Sleep, stress, and exercise are significantly associated with the physical and mental well-being of college students, which in turn affects their capacity for effective study and active living (22). In contemporary society, college students encounter various pressures, including academic, social, and career-related challenges, which are correlated with prevalent sleep issues (23). It is essential to investigate the factors that are associated with their sleep quality and physical activity, as well as to implement preventive measures. The findings of this study indicate notable differences in sports participation among college students based on gender, academic year, and body composition. The one-way analysis of variance (chi-square test) revealed that a higher proportion of male students engaged in medium- and large-scale sports compared to their female counterparts. This disparity may be linked to societal expectations regarding sports participation for different genders, as well as the inherent enthusiasm of male students for competitive sports. Furthermore, the data indicated that second-year students participated in medium and large sports at a lower rate than first-year and third-year students. This trend may be associated with the increased academic demands and course load encountered in the second year, which may limit time available for physical activity. Conversely, a higher proportion of obese and overweight students participating in medium and large sports may be linked to a stronger motivation to lose weight and enhance their health status.

This study initially employed multifactorial ANOVA to demonstrate that both sleep quality and stress levels are significantly associated with exercise participation. Subsequent Spearman correlation analysis revealed a clear relationship among sleep quality, exercise, and stress. Specifically, the findings indicate that higher levels of exercise are associated with lower stress levels and improved sleep quality; conversely, lower stress levels are associated with enhanced sleep quality. The significant negative correlation between exercise levels and stress serves as compelling evidence for the beneficial link of exercise to stress alleviation. The correlation coefficient between exercise levels and sleep quality was found to be −0.222**, indicating a statistically significant but weak correlation. Nonetheless, exercise and immunomodulation are interconnected and mutually associated with one another through various physiological mechanisms. Exercise is linked to immune regulation by affecting leukocytes, erythrocytes, cytokines, and other factors (24). Furthermore, physical activity has been recognized as an effective complementary therapeutic strategy associated with mood regulation and psychological improvement, thereby contributing to stress reduction (25–27). Lowered stress levels are linked to a conducive environment for restorative sleep. When an individual’s stress is diminished, both psychological and physiological tensions are alleviated, which is associated with facilitating entry into a relaxed sleep state, and this in turn is correlated with improved sleep quality (28). Additionally, physical activity can be linked to sleep promotion by modifying body composition (29), and appropriate levels of physical activity have been shown to be associated with enhanced cognitive function in adolescents (30). This paper also employed mediation analyses to further substantiate the findings that increased stress is correlated with poorer sleep quality, elevated stress is associated with reduced exercise levels, and diminished sleep quality is linked to lower levels of exercise.

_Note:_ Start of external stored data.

-- ==== Sys2Proof/Tests/Slice0.lean ====
section
/-! SUPPORT. Tests, each on one small step with its expected result from spec/95_test_vectors.md or an encoding written out from
spec/30_encoding.md; the smoke test of WellFormed; and for each statement with hypotheses a witness that meets them. -/

namespace Sys2Proof.Tests

open Sys2Proof Sys2Proof.Machine

/-! ## Helpers -/

/-- The cells of a ring that holds `q` from cell `k` on. -/
def cells : Nat → List Byte → Memory
  | _, [] => []
  | k, b :: q => (k, b) :: cells (k + 1) q

/-- A block of capacity `c` with `CHUNK_MAX = 16`, `head = 0` and `Q = q`, nothing cached, nothing issued. -/
def block (c : Nat) (q : List Byte) : State :=
  { State.reset with
    cfg := { capacity := c, chunkMax := 16, maxWait := 0, retryDelay := 1, handle := 0 }
    fifo := { mem := cells 0 q, head := 0, cnt := q.length } }

/-- The block with the transport's next answers listed. -/
def reading (s : State) (rs : List ReadAnswer) (expired : List Bool) : State :=
  { s with env := { reads := rs, writes := [], expired := expired, draws := 0 } }

/-- The block with the host's next moves. -/
def given (s : State) (h : List Request) : State := { s with host := h }

/-- The block with a scan of `w` in progress at position `pc`. -/
def scanning (s : State) (w : List Byte) (pc : Nat) : State :=
  { s with scan := some { window := w, pc := pc, out := [] } }

/-- The state a step answers. -/
def after : Host.Outcome State Fault Refusal → Option State
  | .next s => some s
  | .fault _ | .refused _ => none

/-- The refusal a step answers. -/
def refusal : Host.Outcome State Fault Refusal → Option Refusal
  | .refused r => some r
  | .next _ | .fault _ => none

/-- The fault a step answers. -/
def fault : Host.Outcome State Fault Refusal → Option Fault
  | .fault r => some r
  | .next _ | .refused _ => none

/-- The ring of V2.1-4: capacity 8, ten bytes appended. -/
def wrapped : State :=
  { block 8 [] with
    fifo := { mem := cells 0 [0x09, 0x0A, 0x03, 0x04, 0x05, 0x06, 0x07, 0x08], head := 2, cnt := 8 } }

/-- `6E 02 05 00 62`, the frame of the source's example S5. -/
def s5 : List Byte := [0x6E, 0x02, 0x05, 0x00, 0x62]

/-! ## WellFormed refuses an ill-formed term of each kind -/

theorem test_refuses_countTooWide : Instr.check 1024 (.drain 2048) = some .countTooWide := by decide
theorem test_refuses_paramsTooLong (code : Half) (ps : List Byte) (h : ps.length = 65536) :
    Instr.check 1024 (.buildCommand code ps) = some .paramsTooLong := by simp [Instr.check, h]
theorem test_refuses_notReserved : Instr.check 1024 (.reserved9F 8) = some .notReserved := by decide
theorem test_refuses_skipOfFrame : Instr.check 1024 (.skip 0x6E 2 5 0 0x62) = some .skipOfFrame := by decide
theorem test_refuses_lengthFieldWraps (code : Half) (ps : List Byte) (h : ps.length = 65534) :
    Instr.check 1024 (.cmd code ps) = some .lengthFieldWraps := by simp [Instr.check, h]
theorem test_refuses_modeFrame : Instr.check 1024 (.cmd 0x007A [0, 0, 0, 1, 0, 0]) = some .modeFrame := by decide
theorem test_refuses_payloadTooLong (ps : List Byte) (h : ps.length = 65536) :
    Instr.check 1024 (.frameStd ps) = some .payloadTooLong := by simp [Instr.check, h]

/-! ## Words of the spec's encodings (R91, R80, R82 to R84; spec/opcode_table.json) -/

theorem test_decode_append : decode 1024 (.port { selectPort 0b0001 with din := 0x6E }) = .ok (.append 0x6E) := by rfl
theorem test_decode_drain : decode 1024 (.port { selectPort 0b0010 with n := 0x400 }) = .ok (.drain 1024) := by rfl
theorem test_decode_snapshot : decode 1024 (.port (selectPort 0b0011)) = .ok .snapshot := by rfl
theorem test_decode_scan : decode 1024 (.port (selectPort 0b0100)) = .ok .scan := by rfl
theorem test_decode_poll : decode 1024 (.port (selectPort 0b0101)) = .ok .poll := by rfl
theorem test_decode_readLatest : decode 1024 (.port (selectPort 0b0110)) = .ok .readLatest := by rfl
theorem test_decode_buildCommand :
    decode 1024 (.port { selectPort 0b0111 with code := 0x007A, plen := 2, params := [0xAA, 0xBB] })
      = .ok (.buildCommand 0x007A [0xAA, 0xBB]) := by rfl
theorem test_decode_sendMode : decode 1024 (.port { selectPort 0b1000 with mode := 1 }) = .ok (.sendMode .standard) := by rfl
theorem test_decode_reserved0 : decode 1024 (.port (selectPort 0b0000)) = .ok .reserved0 := by rfl
theorem test_decode_reserved9F : decode 1024 (.port (selectPort 0b1001)) = .ok (.reserved9F 9) := by rfl
theorem test_decode_frameMin : decode 1024 (.stream [0x6E, 0x03, 0x34, 0x12, 0x62]) = .ok (.frameMin 3 0x34 0x12) := by rfl
theorem test_decode_skip : decode 1024 (.stream [0x62, 0, 0, 0, 0x6E]) = .ok (.skip 0x62 0 0 0 0x6E) := by rfl
theorem test_decode_cmd :
    decode 1024 (.frame [0xFD, 0xFC, 0xFB, 0xFA, 0x02, 0x00, 0x7A, 0x01, 0x04, 0x03, 0x02, 0x01])
      = .ok (.cmd 0x017A []) := by rfl
theorem test_decode_cmdSetMin :
    decode 1024 (.frame [0xFD, 0xFC, 0xFB, 0xFA, 0x08, 0x00, 0x7A, 0x00, 0, 0, 0, 0, 0, 0, 0x04, 0x03, 0x02, 0x01])
      = .ok .cmdSetMin := by rfl
theorem test_decode_cmdSetStd :
    decode 1024 (.frame [0xFD, 0xFC, 0xFB, 0xFA, 0x08, 0x00, 0x7A, 0x00, 0, 0, 0, 1, 0, 0, 0x04, 0x03, 0x02, 0x01])
      = .ok .cmdSetStd := by rfl
theorem test_decode_frameStd :
    decode 1024 (.frame [0xF4, 0xF3, 0xF2, 0xF1, 0x01, 0x00, 0xAB, 0xF8, 0xF7, 0xF6, 0xF5]) = .ok (.frameStd [0xAB]) := by
  rfl
theorem test_reject_count : decode 1024 (.port { selectPort 2 with n := 2048 }) = .error .countTooWide := by rfl
theorem test_reject_params :
    decode 1024 (.port { selectPort 7 with plen := 2, params := [1] }) = .error .paramCount := by rfl
theorem test_reject_short : decode 1024 (.stream [0x6E, 0x02, 0x05, 0x00]) = .error .fewerThanFive := by rfl
theorem test_reject_header : decode 1024 (.frame [0xFD, 0xFC, 0xFB, 0xFB]) = .error .frameHeader := by rfl
theorem test_reject_length :
    decode 1024 (.frame [0xFD, 0xFC, 0xFB, 0xFA, 3, 0, 0x7A, 0x00, 4, 3, 2, 1]) = .error .frameLength := by rfl
theorem test_reject_trailer :
    decode 1024 (.frame [0xFD, 0xFC, 0xFB, 0xFA, 2, 0, 0x7A, 0x00, 4, 3, 2, 2]) = .error .frameTrailer := by rfl

/-- The table's own words, read back as their rows (`match` of spec/opcode_table.json; RESERVED.9_F at 9, because its
`match` 8 is SEND_MODE's by priority). -/
theorem test_table_words :
    [decodeTableWord 4 0x1, decodeTableWord 4 0x8, decodeTableWord 4 0x9, decodeTableWord 40 0x6E00000062,
      decodeTableWord 40 0, decodeTableWord 32 0xF4F3F2F1]
      = [some (.append 0), some (.sendMode .minimal), some (.reserved9F 9), some (.frameMin 0 0 0),
        some (.skip 0 0 0 0 0), some (.frameStd [])] := by decide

This paper employs regression analysis to demonstrate that the association of age and Body Mass Index (BMI) with exercise levels are not statistically significant. This lack of significance may be linked to the limited age range among college students, as the sample consists predominantly of participants within a narrow age bracket. Consequently, it is challenging to discern variations in exercise levels that may be associated with differences in age. Additionally, the participants exhibit minimal variation in physiological functions, further complicating the ability to reflect the link of age to exercise levels. Furthermore, the BMI values within the sample are concentrated within a specific range, exhibiting minimal differences, which hinders the observation of any potential relationship with exercise levels.

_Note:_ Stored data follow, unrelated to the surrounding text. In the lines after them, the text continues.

/-- O48. Reserved field combinations fault Illegal and change nothing else (spec/40_simd_three_same.md R156,
spec/43_loads_and_stores.md R233, spec/44_dp_immediate.md R267, spec/45_dp_register.md R280,
spec/45_dp_register.md R287). -/
def Obligations.ReservedFieldsFaultIllegal : Prop :=
  (∀ (rm rn rd : RegIdx) (s : State),
    exec (.addVector 0#1 3#2 rm rn rd) s = .next { s with err := .illegal (Config.msg .addVectorReserved) }) ∧
  (∀ (imm9 : BitVec 9) (r : RegIdx) (s : State), r ≠ 31#5 →
    exec (.strbPost imm9 r r) s = .next { s with err := .illegal (Config.msg .ldstWritebackConflict) } ∧
    exec (.strbPre imm9 r r) s = .next { s with err := .illegal (Config.msg .ldstWritebackConflict) } ∧
    exec (.ldrbPost imm9 r r) s = .next { s with err := .illegal (Config.msg .ldstWritebackConflict) } ∧
    exec (.ldrbPre imm9 r r) s = .next { s with err := .illegal (Config.msg .ldstWritebackConflict) } ∧
    exec (.strhPost imm9 r r) s = .next { s with err := .illegal (Config.msg .ldstWritebackConflict) } ∧
    exec (.strhPre imm9 r r) s = .next { s with err := .illegal (Config.msg .ldstWritebackConflict) } ∧
    exec (.ldrhPost imm9 r r) s = .next { s with err := .illegal (Config.msg .ldstWritebackConflict) } ∧
    exec (.ldrhPre imm9 r r) s = .next { s with err := .illegal (Config.msg .ldstWritebackConflict) } ∧
    exec (.strWPost imm9 r r) s = .next { s with err := .illegal (Config.msg .ldstWritebackConflict) } ∧
    exec (.strWPre imm9 r r) s = .next { s with err := .illegal (Config.msg .ldstWritebackConflict) } ∧
    exec (.ldrWPost imm9 r r) s = .next { s with err := .illegal (Config.msg .ldstWritebackConflict) } ∧
    exec (.ldrWPre imm9 r r) s = .next { s with err := .illegal (Config.msg .ldstWritebackConflict) } ∧
    exec (.strXPost imm9 r r) s = .next { s with err := .illegal (Config.msg .ldstWritebackConflict) } ∧
    exec (.strXPre imm9 r r) s = .next { s with err := .illegal (Config.msg .ldstWritebackConflict) } ∧
    exec (.ldrXPost imm9 r r) s = .next { s with err := .illegal (Config.msg .ldstWritebackConflict) } ∧
    exec (.ldrXPre imm9 r r) s = .next { s with err := .illegal (Config.msg .ldstWritebackConflict) }) ∧
  (∀ (hw : BitVec 2) (imm16 : BitVec 16) (rd : RegIdx) (s : State), 2 ≤ hw.toNat →
    exec (.movn 0#1 hw imm16 rd) s = .next { s with err := .illegal (Config.msg .moveWideHwReserved) } ∧
    exec (.movz 0#1 hw imm16 rd) s = .next { s with err := .illegal (Config.msg .moveWideHwReserved) } ∧
    exec (.movk 0#1 hw imm16 rd) s = .next { s with err := .illegal (Config.msg .moveWideHwReserved) }) ∧
  (∀ (sf : BitVec 1) (rm : RegIdx) (imm6 : BitVec 6) (rn rd : RegIdx) (s : State),
    exec (.addShifted sf 3#2 rm imm6 rn rd) s = .next { s with err := .illegal (Config.msg .addSubShiftReserved) } ∧
    exec (.addsShifted sf 3#2 rm imm6 rn rd) s = .next { s with err := .illegal (Config.msg .addSubShiftReserved) } ∧
    exec (.subShifted sf 3#2 rm imm6 rn rd) s = .next { s with err := .illegal (Config.msg .addSubShiftReserved) } ∧
    exec (.subsShifted sf 3#2 rm imm6 rn rd) s = .next { s with err := .illegal (Config.msg .addSubShiftReserved) }) ∧
  (∀ (shift : BitVec 2) (rm : RegIdx) (imm6 : BitVec 6) (rn rd : RegIdx) (s : State), 32 ≤ imm6.toNat → shift ≠ 3#2 →
    exec (.addShifted 0#1 shift rm imm6 rn rd) s = .next { s with err := .illegal (Config.msg .addSubAmountReserved) } ∧
    exec (.addsShifted 0#1 shift rm imm6 rn rd) s = .next { s with err := .illegal (Config.msg .addSubAmountReserved) } ∧
    exec (.subShifted 0#1 shift rm imm6 rn rd) s = .next { s with err := .illegal (Config.msg .addSubAmountReserved) } ∧
    exec (.subsShifted 0#1 shift rm imm6 rn rd) s = .next { s with err := .illegal (Config.msg .addSubAmountReserved) }) ∧
  (∀ (shift : BitVec 2) (rm : RegIdx) (imm6 : BitVec 6) (rn rd : RegIdx) (s : State), 32 ≤ imm6.toNat →
    exec (.andShifted 0#1 shift rm imm6 rn rd) s = .next { s with err := .illegal (Config.msg .logicalAmountReserved) } ∧
    exec (.bicShifted 0#1 shift rm imm6 rn rd) s = .next { s with err := .illegal (Config.msg .logicalAmountReserved) } ∧
    exec (.orrShifted 0#1 shift rm imm6 rn rd) s = .next { s with err := .illegal (Config.msg .logicalAmountReserved) } ∧
    exec (.ornShifted 0#1 shift rm imm6 rn rd) s = .next { s with err := .illegal (Config.msg .logicalAmountReserved) } ∧
    exec (.eorShifted 0#1 shift rm imm6 rn rd) s = .next { s with err := .illegal (Config.msg .logicalAmountReserved) } ∧
    exec (.eonShifted 0#1 shift rm imm6 rn rd) s = .next { s with err := .illegal (Config.msg .logicalAmountReserved) } ∧
    exec (.andsShifted 0#1 shift rm imm6 rn rd) s = .next { s with err := .illegal (Config.msg .logicalAmountReserved) } ∧
    exec (.bicsShifted 0#1 shift rm imm6 rn rd) s = .next { s with err := .illegal (Config.msg .logicalAmountReserved) })

/-- O49. STRB, STRH, STR (32-bit), STR (64-bit), each in three addressing forms: what is stored and where
(spec/43_loads_and_stores.md R230, spec/43_loads_and_stores.md R231, spec/43_loads_and_stores.md R232,
spec/43_loads_and_stores.md R234, spec/43_loads_and_stores.md R235, spec/43_loads_and_stores.md R236,
spec/43_loads_and_stores.md R238, spec/43_loads_and_stores.md R240, spec/43_loads_and_stores.md R242). -/
def Obligations.GeneralStoresComplete : Prop :=
    (∀ (imm12 : BitVec 12) (rn rt : RegIdx), storesGpr 0 (.unsignedOffset imm12) rn rt (.strbOff imm12 rn rt)) ∧
  (∀ (imm9 : BitVec 9) (rn rt : RegIdx), storesGpr 0 (.postIndex imm9) rn rt (.strbPost imm9 rn rt)) ∧
  (∀ (imm9 : BitVec 9) (rn rt : RegIdx), storesGpr 0 (.preIndex imm9) rn rt (.strbPre imm9 rn rt)) ∧
  (∀ (imm12 : BitVec 12) (rn rt : RegIdx), storesGpr 1 (.unsignedOffset imm12) rn rt (.strhOff imm12 rn rt)) ∧
  (∀ (imm9 : BitVec 9) (rn rt : RegIdx), storesGpr 1 (.postIndex imm9) rn rt (.strhPost imm9 rn rt)) ∧
  (∀ (imm9 : BitVec 9) (rn rt : RegIdx), storesGpr 1 (.preIndex imm9) rn rt (.strhPre imm9 rn rt)) ∧
  (∀ (imm12 : BitVec 12) (rn rt : RegIdx), storesGpr 2 (.unsignedOffset imm12) rn rt (.strWOff imm12 rn rt)) ∧
  (∀ (imm9 : BitVec 9) (rn rt : RegIdx), storesGpr 2 (.postIndex imm9) rn rt (.strWPost imm9 rn rt)) ∧
  (∀ (imm9 : BitVec 9) (rn rt : RegIdx), storesGpr 2 (.preIndex imm9) rn rt (.strWPre imm9 rn rt)) ∧
  (∀ (imm12 : BitVec 12) (rn rt : RegIdx), storesGpr 3 (.unsignedOffset imm12) rn rt (.strXOff imm12 rn rt)) ∧
  (∀ (imm9 : BitVec 9) (rn rt : RegIdx), storesGpr 3 (.postIndex imm9) rn rt (.strXPost imm9 rn rt)) ∧
  (∀ (imm9 : BitVec 9) (rn rt : RegIdx), storesGpr 3 (.preIndex imm9) rn rt (.strXPre imm9 rn rt))

/-- O50. LDRB, LDRH, LDR (32-bit), LDR (64-bit), each in three addressing forms: what is loaded and from where
(spec/43_loads_and_stores.md R230, spec/43_loads_and_stores.md R231, spec/43_loads_and_stores.md R232,
spec/43_loads_and_stores.md R234, spec/43_loads_and_stores.md R235, spec/43_loads_and_stores.md R237,
spec/43_loads_and_stores.md R239, spec/43_loads_and_stores.md R241, spec/43_loads_and_stores.md R243). -/
def Obligations.GeneralLoadsComplete : Prop :=
    (∀ (imm12 : BitVec 12) (rn rt : RegIdx), loadsGpr 0 (.unsignedOffset imm12) rn rt (.ldrbOff imm12 rn rt)) ∧
  (∀ (imm9 : BitVec 9) (rn rt : RegIdx), loadsGpr 0 (.postIndex imm9) rn rt (.ldrbPost imm9 rn rt)) ∧
  (∀ (imm9 : BitVec 9) (rn rt : RegIdx), loadsGpr 0 (.preIndex imm9) rn rt (.ldrbPre imm9 rn rt)) ∧
  (∀ (imm12 : BitVec 12) (rn rt : RegIdx), loadsGpr 1 (.unsignedOffset imm12) rn rt (.ldrhOff imm12 rn rt)) ∧
  (∀ (imm9 : BitVec 9) (rn rt : RegIdx), loadsGpr 1 (.postIndex imm9) rn rt (.ldrhPost imm9 rn rt)) ∧
  (∀ (imm9 : BitVec 9) (rn rt : RegIdx), loadsGpr 1 (.preIndex imm9) rn rt (.ldrhPre imm9 rn rt)) ∧
  (∀ (imm12 : BitVec 12) (rn rt : RegIdx), loadsGpr 2 (.unsignedOffset imm12) rn rt (.ldrWOff imm12 rn rt)) ∧
  (∀ (imm9 : BitVec 9) (rn rt : RegIdx), loadsGpr 2 (.postIndex imm9) rn rt (.ldrWPost imm9 rn rt)) ∧
  (∀ (imm9 : BitVec 9) (rn rt : RegIdx), loadsGpr 2 (.preIndex imm9) rn rt (.ldrWPre imm9 rn rt)) ∧
  (∀ (imm12 : BitVec 12) (rn rt : RegIdx), loadsGpr 3 (.unsignedOffset imm12) rn rt (.ldrXOff imm12 rn rt)) ∧
  (∀ (imm9 : BitVec 9) (rn rt : RegIdx), loadsGpr 3 (.postIndex imm9) rn rt (.ldrXPost imm9 rn rt)) ∧
  (∀ (imm9 : BitVec 9) (rn rt : RegIdx), loadsGpr 3 (.preIndex imm9) rn rt (.ldrXPre imm9 rn rt))

/-- O51. STR of B, H, S, D and Q registers, each in three addressing forms: what is stored and where
(spec/43_loads_and_stores.md R230, spec/43_loads_and_stores.md R231, spec/43_loads_and_stores.md R232,
spec/43_loads_and_stores.md R234, spec/43_loads_and_stores.md R235, spec/43_loads_and_stores.md R244,
spec/43_loads_and_stores.md R246, spec/43_loads_and_stores.md R248, spec/43_loads_and_stores.md R250,
spec/43_loads_and_stores.md R252). -/
def Obligations.SimdStoresComplete : Prop :=
    (∀ (imm12 : BitVec 12) (rn rt : RegIdx), storesSimd 0 (.unsignedOffset imm12) rn rt (.strSimdBOff imm12 rn rt)) ∧
  (∀ (imm9 : BitVec 9) (rn rt : RegIdx), storesSimd 0 (.postIndex imm9) rn rt (.strSimdBPost imm9 rn rt)) ∧
  (∀ (imm9 : BitVec 9) (rn rt : RegIdx), storesSimd 0 (.preIndex imm9) rn rt (.strSimdBPre imm9 rn rt)) ∧
  (∀ (imm12 : BitVec 12) (rn rt : RegIdx), storesSimd 1 (.unsignedOffset imm12) rn rt (.strSimdHOff imm12 rn rt)) ∧
  (∀ (imm9 : BitVec 9) (rn rt : RegIdx), storesSimd 1 (.postIndex imm9) rn rt (.strSimdHPost imm9 rn rt)) ∧
  (∀ (imm9 : BitVec 9) (rn rt : RegIdx), storesSimd 1 (.preIndex imm9) rn rt (.strSimdHPre imm9 rn rt)) ∧
  (∀ (imm12 : BitVec 12) (rn rt : RegIdx), storesSimd 2 (.unsignedOffset imm12) rn rt (.strSimdSOff imm12 rn rt)) ∧
  (∀ (imm9 : BitVec 9) (rn rt : RegIdx), storesSimd 2 (.postIndex imm9) rn rt (.strSimdSPost imm9 rn rt)) ∧
  (∀ (imm9 : BitVec 9) (rn rt : RegIdx), storesSimd 2 (.preIndex imm9) rn rt (.strSimdSPre imm9 rn rt)) ∧
  (∀ (imm12 : BitVec 12) (rn rt : RegIdx), storesSimd 3 (.unsignedOffset imm12) rn rt (.strSimdDOff imm12 rn rt)) ∧
  (∀ (imm9 : BitVec 9) (rn rt : RegIdx), storesSimd 3 (.postIndex imm9) rn rt (.strSimdDPost imm9 rn rt)) ∧
  (∀ (imm9 : BitVec 9) (rn rt : RegIdx), storesSimd 3 (.preIndex imm9) rn rt (.strSimdDPre imm9 rn rt)) ∧
  (∀ (imm12 : BitVec 12) (rn rt : RegIdx), storesSimd 4 (.unsignedOffset imm12) rn rt (.strSimdQOff imm12 rn rt)) ∧
  (∀ (imm9 : BitVec 9) (rn rt : RegIdx), storesSimd 4 (.postIndex imm9) rn rt (.strSimdQPost imm9 rn rt)) ∧
  (∀ (imm9 : BitVec 9) (rn rt : RegIdx), storesSimd 4 (.preIndex imm9) rn rt (.strSimdQPre imm9 rn rt))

This study, while not directly comparing the sleep quality of students across various colleges and universities, highlights a significant concern regarding sleep disorders among college students. The data presented herein reveal discrepancies in the relationship between exercise and sleep among college students when compared to findings from other studies (31). These variations may be linked to differences in geographic location, institutional environment, and the professional characteristics of the participants. For instance, a substantial portion of the sample comprised medical students, whose demanding curricula may be associated with their sleep patterns. Additionally, the availability and quality of sports facilities at the institution may be correlated with students’ levels of physical activity. Consequently, it is imperative that health education strategies are tailored to reflect the specific conditions of each institution and are adapted to local circumstances. The study by Zhihao et al. (32) revealed the mediating roles of self-efficacy and self-control in the relationship between physical activity and internet addiction among college students, whereas the present study focuses on the role of sleep quality and stress in the pathway through which physical activity exerts its influence. Although both studies indicate that physical activity promotes positive outcomes—such as improved sleep, reduced stress, or decreased internet addiction—their underlying mechanisms differ. The former emphasizes the mediating pathway of self-regulatory capacity, while the present study highlights the mediating effect of physiological-psychological states (sleep and stress), suggesting that physical activity may exert beneficial effects on diverse health outcomes through distinct psychological pathways.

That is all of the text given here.